Individuals will have to pass the competency exam to become registered tax return preparers, but the IRS does not anticipate having the exam ready before the effective date of the proposed regulations. The preamble to the proposed regulations says the IRS will publish transition rules to explain the steps practitioners will need to take to prepare returns or claims for refund until the exam process is implemented.
Application and Renewal
The registered tax return preparer application and renewal procedures set forth in the proposed regulations are generally consistent with the current procedures for becoming an enrolled agent. As part of the application process, the IRS may perform a tax compliance check on applicants to determine whether the applicant has filed all required individual or business tax returns and paid (or made arrangements to pay) all of his or her federal taxes.
Approved applicants will receive a registration card or certificate from the IRS (separate from any PTIN certificate that may be issued).
Registered tax return preparers will be required to periodically renew their registration, but the proposed regulations do not specify the renewal period, they merely say renewal will be required “as prescribed in forms, instructions, or other appropriate guidance” (Prop. Circular 230 § 10.6(d)(5)). To renew their registration, registered tax return preparers will be required to have completed 15 hours of continuing professional education each year, including a minimum of three hours of federal tax law updates, two hours of tax-related ethics, and 10 hours on federal tax law topics.
The IRS believes that the professional standards under Circular 230 § 10.34(a) should be consistent with the return preparer penalty standards under IRC § 6694. Therefore the proposed regulations broaden the guidelines under Circular 230 to provide that a practitioner may not “willfully, recklessly, or through gross incompetence,” sign a return or a claim for refund that the practitioner “knows or reasonably should know” contains a position—or advise a client to take a position on a tax return or claim for refund—that lacks a reasonable basis, is an unreasonable position as defined in IRC § 6694(a)(2), or is a “willful attempt by the practitioner to understate the liability for tax or a reckless or intentional disregard of rules or regulations” as described in IRC § 6694(b)(2) (Prop. Circular 230 § 10.34(a)).
This generally mirrors the section 6694 penalty standards, but under the proposed Circular 230 standards, a position on a tax return or claim for refund must always meet a reasonable basis standard. Also, the proposed regulations (unlike IRC § 6694(d)) contain no exception for when there is a final determination that there was no understatement of tax liability. Also different from the section 6694 standards, which can subject a preparer to discipline even for a single, unintentional error, the proposed regulations require willful, reckless or grossly incompetent conduct to subject the preparer to discipline under Circular 230 § 10.34(a).

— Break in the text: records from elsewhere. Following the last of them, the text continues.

/-! ### Free values and outputs -/

/-- The number of a new free value, and s after the draw. -/
def draw (s : State) : Nat × State := (s.freeCtr, { s with freeCtr := s.freeCtr + 1 })

/-- s after something left the part. -/
def emit (s : State) (o : Out) : State := { s with outs := s.outs ++ [o] }

/-- A port access that was in progress ends with a status (R50, R52). -/
def endAccess (a : PortAccess) (st : Nat) (data : Word) : PortAccess :=
  { a with inProgress := false, status := st, data := data }

/-! ### Events (R355, R357) -/

/-- Sources that Table 16-6 and the chapters' lists keep reserved: never raised (R355). -/
def reservedSource (n : Nat) : Bool :=
  decide (1225 ≤ n ∧ n < 1232) || decide (1620 ≤ n ∧ n < 1648) || decide (1662 ≤ n ∧ n < 1712)
    || decide (1716 ≤ n ∧ n < 1744) || decide (1782 ≤ n ∧ n < 1808) || decide (1811 ≤ n ∧ n < 1840)
    || decide (1845 ≤ n ∧ n < 1856) || decide (1861 ≤ n ∧ n < 1872) || decide (1881 ≤ n)

/-- PIN_CFG and PIN_AUX in force at a pin. -/
def pinOf (s : State) (p : Nat) : Pin := tget {} s.pins.pin p

/-- The F8 edge at which a rising at F1 edge f begins a pulse on the event-out pins, where the latest pulse began at b
(0: none yet): a rising within a pulse merges, and one F8 cycle of 0 follows each pulse (R357). -/
def pulseFrom (b f : Nat) : Nat :=
  let next := (f / 8 + 1) * 8
  if b = 0 then next else if f < b + 8 then b else max next (b + 16)

/-- A pending bit rises (R357): its event-out pins pulse, and Chaty receives the sources of its duties (R356). -/
def riseEv (s : State) (src : Nat) : State :=
  let s := { s with ev := { s.ev with
    pending := sins src s.ev.pending
    since := tset 0 s.ev.since src s.clk.f1
    padPulse := tset 0 s.ev.padPulse src (pulseFrom (tget 0 s.ev.padPulse src) s.clk.f1) } }
  if 1808 ≤ src ∧ src < 1872 then emit s (.chatyDuty src) else s

/-- A raise of an event source sets its pending bit (R357). -/
def raiseEv (s : State) (src : Nat) : State :=
  if reservedSource src then s
  else if s.ev.pending.contains src then s
  else riseEv s src

/-- A clear of a pending bit; an active level source sets it again (R357). -/
def clearEv (s : State) (src : Nat) : State :=
  if s.ev.active.contains src then
    if s.ev.pending.contains src then riseEv s src else s
  else { s with ev := { s.ev with pending := sdel src s.ev.pending } }

/-- A source drives 1 on its event-out pins now (Table 16-2, FUNC 8). -/
def evPulse (s : State) (src : Nat) : Bool :=
  let b := tget 0 s.ev.padPulse src
  b != 0 && decide (b ≤ s.clk.f1) && decide (s.clk.f1 < b + 8)

/-- n F1 cycles have passed since an F1 edge: what durations are counted in, so that a load or a step of SYSTIME (R190,
R292) neither shortens nor lengthens them. -/
def passed (s : State) (since n : Nat) : Bool := decide (since + n ≤ s.clk.f1)

/-- A level source becomes active or inactive (R357). -/
def levelEv (s : State) (src : Nat) (on : Bool) : State :=
  if reservedSource src then s
  else if on then raiseEv { s with ev := { s.ev with active := sins src s.ev.active } } src
  else { s with ev := { s.ev with active := sdel src s.ev.active } }

/-! ### Partitions and owners (R22 to R26) -/

/-- PRT_CTL.LOCK. -/
def locked (s : State) : Bool := bit (dev s 0x20000 0).toNat 15

/-- An application hart. -/
def hartOf (s : State) (h : Nat) : Hart :=
  match h with
  | 0 => s.hart0
  | 1 => s.hart1
  | 2 => s.hart2
  | _ => s.hart3

/-- s with a hart changed. -/
def setHart (s : State) (h : Nat) (x : Hart) : State :=
  match h with
  | 0 => { s with hart0 := x }
  | 1 => { s with hart1 := x }
  | 2 => { s with hart2 := x }
  | _ => { s with hart3 := x }

/-- PRT_EN bit of a partition; P0 is always enabled (R22), and under an ET7 personality it alone (R31). -/
def enabled (s : State) (p : Nat) : Bool := p == 0 || (s.fab.pers == 0 && bit (dev s 0x20004 1).toNat p)

/-- The partition of a region, PRT_RGN. -/
def regionPart (s : State) (r : Nat) : Nat :=
  fld (dev s (0x20100 + 4 * (r / 4)) 0).toNat (4 * (r % 4) + 3) (4 * (r % 4))

/-- The region of a bank: bank n is tile 12 + n mod 4 of region n / 4 (R7, R112). -/
def bankRegion (b : Nat) : Nat := b / 4

/-- The handover fill of a bank, if one runs (R129). -/
def bankFill (s : State) (b : Nat) : Option BFill := tget none s.bank.fill b

/-- The partition of a bank is its region's (R23); the old one until a crossing fill ends (R130). -/
def bankPart (s : State) (b : Nat) : Nat :=
  match bankFill s b with
  | some f => f.oldPart.getD (regionPart s (bankRegion b))
  | none => regionPart s (bankRegion b)

/-- The partition of a pin, PIN_OWN. -/
def pinPart (s : State) (p : Nat) : Nat :=
  fld (dev s (0xA0000 + 4 * (p / 4)) 0).toNat (4 * (p % 4) + 3) (4 * (p % 4))

/-- The partition of a serial unit or a pattern engine, PIN_UOWN. -/
def unitPart (s : State) (u : Nat) : Nat :=
  fld (dev s (0xA0100 + 4 * (u / 4)) 0).toNat (4 * (u % 4) + 3) (4 * (u % 4))

/-- The partition of an FSP, QE_FSPOWN (R431). -/
def fspPart (s : State) (f : Nat) : Nat :=
  fld (dev s (0x41800 + 4 * (f / 4)) 0).toNat (4 * (f % 4) + 3) (4 * (f % 4))

/-- The partition of a segment port, SEG_OWN. -/
def segPart (s : State) (k : Nat) : Nat := (dev s (0x60000 + 4 * k) 0).toNat % 16

/-- The partition of a hart, HRT_OWN. -/
def hartPart (s : State) (h : Nat) : Nat := (dev s (0xF0000 + 4 * h) 0).toNat % 16

/-- The partition of a DRAM window, MEM_WIN. -/
def windowPart (s : State) (w : Nat) : Nat := (dev s (0x80000 + 4 * w) 0).toNat % 16

/-- The function of a ring pair (R241): PF0 owns ring pairs 0 to 255, VFn those from 256n. -/
def ringPart (g : Nat) : Nat := g / 256

/-- The owner field of an event source in EVT_OWN (R355). -/
def evtOwnField (s : State) (n : Nat) : Nat :=
  fld (dev s (0xB0000 + 4 * (n / 4)) 0).toNat (4 * (n % 4) + 3) (4 * (n % 4))

/-- The owner of an event source where Table 16-6 fixes it; `none` where EVT_OWN holds it. A reserved source
belongs to P0 (R355). -/
def evtOwnFixed (s : State) (n : Nat) : Option Nat :=
  if reservedSource n then some 0
  else if n < 640 then none
  else if n < 1024 then some (regionPart s (n - 640))
  else if n < 1216 then some (segPart s (n - 1024))
  else if n < 1232 then none
  else if n < 1488 then some (pinPart s (n - 1232))
  else if n < 1520 then some (unitPart s (n - 1488 + 32))
  else if n < 1584 then some ((n - 1520) % 16)
  else if n < 1616 then some ((n - 1584) % 16)
  else if n < 1808 then none
  else if n < 1872 then some 0
  else if n < 1880 then some (hartPart s ((n - 1872) % 4))
  else none

/-- The owner of an event source (Table 16-6). -/
def evtOwner (s : State) (n : Nat) : Nat :=
  match evtOwnFixed s n with
  | some p => p
  | none => evtOwnField s n

/-! ### Capture scopes (R19, R20, R400) -/

/-- A capture scope has reached its freeze edge and not its resume edge. -/
def Cap.isFrozen : Cap → Bool
  | .armed _ _ => false
  | _ => true

/-- The progress of a scope, 0 to 15 for partitions and 16 for the device. -/
def capOf (s : State) (scope : Nat) : Option Cap := tget none (s.cap.scopes.map fun e => (e.1, some e.2)) scope

/-- A partition's user clocks are frozen by its own scope or the device's (R401). -/
def frozen (s : State) (p : Nat) : Bool :=
  (match capOf s p with | some c => c.isFrozen | none => false)
    || (match capOf s 16 with | some c => c.isFrozen | none => false)

/-- Any scope is armed or frozen (R19). -/
def anyCapture (s : State) : Bool := !s.cap.scopes.isEmpty

/-- Low-power entry has taken a step of Table 17-3. -/
def entryPast (s : State) (n : Nat) : Bool := s.pwr.entry.isSome && decide (n ≤ s.pwr.entryStep)

/-- The user clocks of every partition are stopped by low-power entry (Table 17-3, step 2). -/
def gated (s : State) : Bool := entryPast s 2

/-- A partition's user clocks run: M5, the partition enabled and not frozen, no low-power entry past its step 2 (Table
1-3, R20, R24, R364). -/
def userRuns (s : State) (p : Nat) : Bool := s.mode == .m5 && enabled s p && !frozen s p && !gated s

/-- No hart that runs is outside WFI (R363). -/
def hartsWait (s : State) : Bool := (List.range 4).all fun h => (hartOf s h).state != .run

/-- A request waits, and every hart that runs is in WFI (R363). -/
def entryDue (s : State) : Bool := s.pwr.waiting && s.mode == .m5 && hartsWait s

/-- SYS_MODE.PHALT (R20). -/
def phalt (s : State) : Bool := s.cap.scopes.any fun e => e.1 != 16 && e.2.isFrozen

/-- A device-scope debug session is active (R385). -/
def session (s : State) : Bool := s.lc.opened || bit s.lc.grants 0

/-- M5 to M7. -/
def Mode.inRun (m : Mode) : Bool := m == .m5 || m == .m6 || m == .m7

/-- s in another mode: SYS_MODE.LAST takes the mode left; after a wake, M5 raises WAKE (R367). -/
def setMode (s : State) (m : Mode) : State :=
  let t := { s with mode := m, last := s.mode, runSince := if m.inRun && !s.mode.inRun then s.clk.f1 else s.runSince }
  if m == .m5 && s.pwr.wakeDue then raiseEv { t with pwr := { t.pwr with wakeDue := false } } 1808 else t

/-! ### The journal's intake (R394, R395) -/

/-- Journal shares, JRN_SHARE. -/
def jrnShare (s : State) (p : Nat) : Nat :=
  (dev s (0xE0100 + 4 * p) (if p = 0 then 0x1FC0 else 0)).toNat

/-- JRN_CTL. -/
def jrnCtl (s : State) : Nat := (dev s 0xE0000 0x400A).toNat

/-- A sink is enabled (R396). -/
def sinkOn (s : State) : Bool := bit (jrnCtl s) 15 || bit (jrnCtl s) 14

/-- Places of a partition's share that its records take, and those held for ending records (R396). -/
def shareUsed (s : State) (p : Nat) : Nat :=
  (s.jrn.ring.filter fun r => r.part == p && !r.reserved).length + tget 0 s.jrn.heldPlaces p

/-- Every enabled sink has taken the record (R396). -/
def RingRec.takenBy (r : RingRec) (ctl : Nat) : Bool := (!bit ctl 15 || r.hostTaken) && (!bit ctl 14 || r.flashTaken)

/-- The shares of more than 0 places that are full. -/
def fullShares (s : State) : List Nat :=
  (List.range 16).filter fun p => decide (0 < jrnShare s p) && decide (jrnShare s p ≤ shareUsed s p)

/-- Places free once every enabled sink has taken their records (R396). -/
def sweepRing (s : State) : State :=
  if sinkOn s then
    let s := { s with jrn := { s.jrn with ring := s.jrn.ring.filter fun r => !r.takenBy (jrnCtl s) } }
    { s with jrn := { s.jrn with full := s.jrn.full.filter fun p => (fullShares s).contains p } }
  else s
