/-- A booked transfer may be attempted in the running opportunity (R275). -/
def mayAttempt (s : State) (k : Nat) (x : Xfer) (l : Leg) : Bool :=
  let g := segOf s k
  match l.booked with
  | b :: _ =>
    x.data.isSome && epochOpen s l && !(l.facts.any fun c => c == .hostStall || c == .ue)
      && decide (l.attempts ≤ l.retry) && decide (b.slot ≤ g.oppStart)
      && decide (g.oppStart + 800 * wireOf x ≤ b.finish)
  | [] => false

/-- A CLASS 1 window of the owner covers the running slot: best-effort only (R231). -/
def bestEffortOnly (s : State) (k : Nat) : Bool :=
  (actingEntries s (segPart s k) k).any fun e => aKind e == 2 && aClass e == 1

/-- The frame of a class that a port sends next: of those that are whole (R231, R278). -/
def frameTurn (s : State) (k cls : Nat) : Option (Xfer × Leg) :=
  turnOf s k (segPart s k) cls ((readyLegs s k cls).filter fun r => frameReady s r.1 r.2)

/-- The shaped or best-effort frame that a port sends next (R231, R278). -/
def nextFrame (s : State) (k : Nat) : Option (Xfer × Leg) :=
  match if bestEffortOnly s k then none else frameTurn s k 2 with
  | some r => some r
  | none => frameTurn s k 3

/-- A frame is delivered: its last FCS bit is on the medium (R275). -/
def frameSent (s : State) (k : Nat) (x : Xfer) (l : Leg) : State :=
  let late := l.ending != .running
  let s := emit (countSeg s k cTxFrames) (.segFrame k (frameOf x))
  let s := if l.deliverAs = 2 then setQueue s l.qid fun q => { q with tokens := q.tokens - 1000 * l.left } else s
  let s := countQueue s l.qid fun c =>
    if late then { c with lateCells := sat 16 (c.lateCells + l.left) } else { c with delivered := sat 32 (c.delivered + l.left) }
  let rr := k * 64 + 2 * x.sub.part + (if l.deliverAs = 2 then 0 else 1)
  let s := { s with qe := { s.qe with rrq := tset 0 s.qe.rrq rr (l.qid + 1) } }
  let s := setLeg s x.tid { l with
    left := 0, booked := [], attempts := l.attempts + 1, ending := if late then l.ending else .delivered }
  dropIfDone (drainIfEmpty s l.qid) x.tid

/-- What a failed attempt counts: a collision, a TXERR; one that a restart cuts off only the attempt (R265, R271). -/
def failCounted (s : State) (k : Nat) (res : TxResult) : State :=
  match res with
  | .coll =>
    let s := countSeg s k cColl
    if segState s k == .active then segFact (theft s k) k .stranger else s
  | .txerr => segFact (noise s k cTxErr) k .medium
  | .good | .cut => s

/-- A failed attempt: counted, and the frame waits for the next one; an unbooked frame is dropped after 16 (R278). -/
def attemptFails (s : State) (k : Nat) (x : Xfer) (l : Leg) (res : TxResult) : State :=
  let s := failCounted s k res
  let tried := l.attempts + 1
  match legOf s x.tid l.idx with
  | none => s
  | some (_, l) =>
    if l.deliverAs ≠ 1 ∧ tried ≥ 16 then
      let s := setLeg s x.tid { l with
        left := 0, attempts := tried, ending := if l.ending = .running then .failed stAborted 1 else l.ending }
      dropIfDone (drainIfEmpty s l.qid) x.tid
    else setLeg s x.tid { l with attempts := tried }

/-- One transmission of a frame, unless a cell of it reads as uncorrectable (Table 14-4). -/
def transmit (s : State) (k : Nat) (x : Xfer) (l : Leg) (res : TxResult) : State :=
  match x.bad with
  | i :: _ => cellLost s x i
  | [] =>
    let s := if l.attempts > 0 then countSeg s k cRetries else s
    if res = .good then frameSent s k x l else attemptFails s k x l res

/-- The ET9 sends one frame in its own opportunity: the booked one, whatever SEG_MAXB has been lowered to since (R276), or
as many unbooked ones as MAXBC and SEG_MAXB allow; a failed attempt ends the opportunity for it (R263, R275). -/
def ownOpportunity (s : State) (k : Nat) (res : TxResult) : State :=
  let g := segOf s k
  if segState s k ≠ .active ∨ g.node ≠ ownNode s k then s
  else
    let booked := bookedFrame s k
    let pickFrame := match booked with
      | some (x, l) => if mayAttempt s k x l then some (x, l) else none
      | none => nextFrame s k
    match pickFrame with
    | none => s
    | some (x, l) =>
      if g.oppFrames > segPlca s k % 256 ∨ (booked.isNone ∧ g.oppBytes + wireOf x > segMaxb s k) then s
      else
        let s := setSeg s k fun g => { g with
          oppBytes := g.oppBytes + wireOf x, oppFrames := if res = .good then g.oppFrames + 1 else 256 }
        transmit s k x l res

/-- CSMA/CD: an unbooked frame is attempted (R278). -/
def csmaAttempt (s : State) (k : Nat) (res : TxResult) : State :=
  if segState s k = .csma ∨ segState s k = .fallback then
    match nextFrame s k with
    | some (x, l) => transmit s k x l res
    | none => s
  else s

/-! ### What the medium carries (R268, R271) -/

/-- A valid frame's effect on its node's absence, its counters and its queue (R268, R279). -/
def rosterFrame (s : State) (k r : Nat) (bs : List Byte) : State :=
  let n := rNode r
  let back := (segOf s k).absent.contains n
  let s := setSeg s k fun g => { g with heard := tset 0 g.heard n s.clk.f1, absent := sdel n g.absent }
  let s := if back then segEvent s k 11 else s
  if rRxen r then
    submit s { src := .seg k, part := segPart s k, qid := rRxq r, legs := 0, len := bs.length - 1, limit := 0, addr := 0
               data := bs }
  else s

The Worker, Homeownership, and Business Assistance Act of 2009, PL 111-92, instituted a mandatory e-filing requirement for most return preparers (those who anticipate filing more than 10 individual tax returns in a filing season), for returns filed after Dec. 31, 2010. The proposed regulations would amend Circular 230 to make failure to comply with this requirement “disreputable conduct,” subject to discipline under Circular 230.
The proposed regulations also include within the definition of “disreputable conduct,” preparing all or substantially all of, or signing as a compensated return preparer, a tax return or claim for refund when the practitioner does not possess a current or otherwise valid PTIN.
Effective Date and Comment Period
The proposed regulations are proposed to be effective 60 days after they are finalized. Before they are finalized, the IRS will consider written comments. In addition, the IRS has scheduled a public hearing on the proposed regulations for Oct. 8, at the IRS Building in Washington.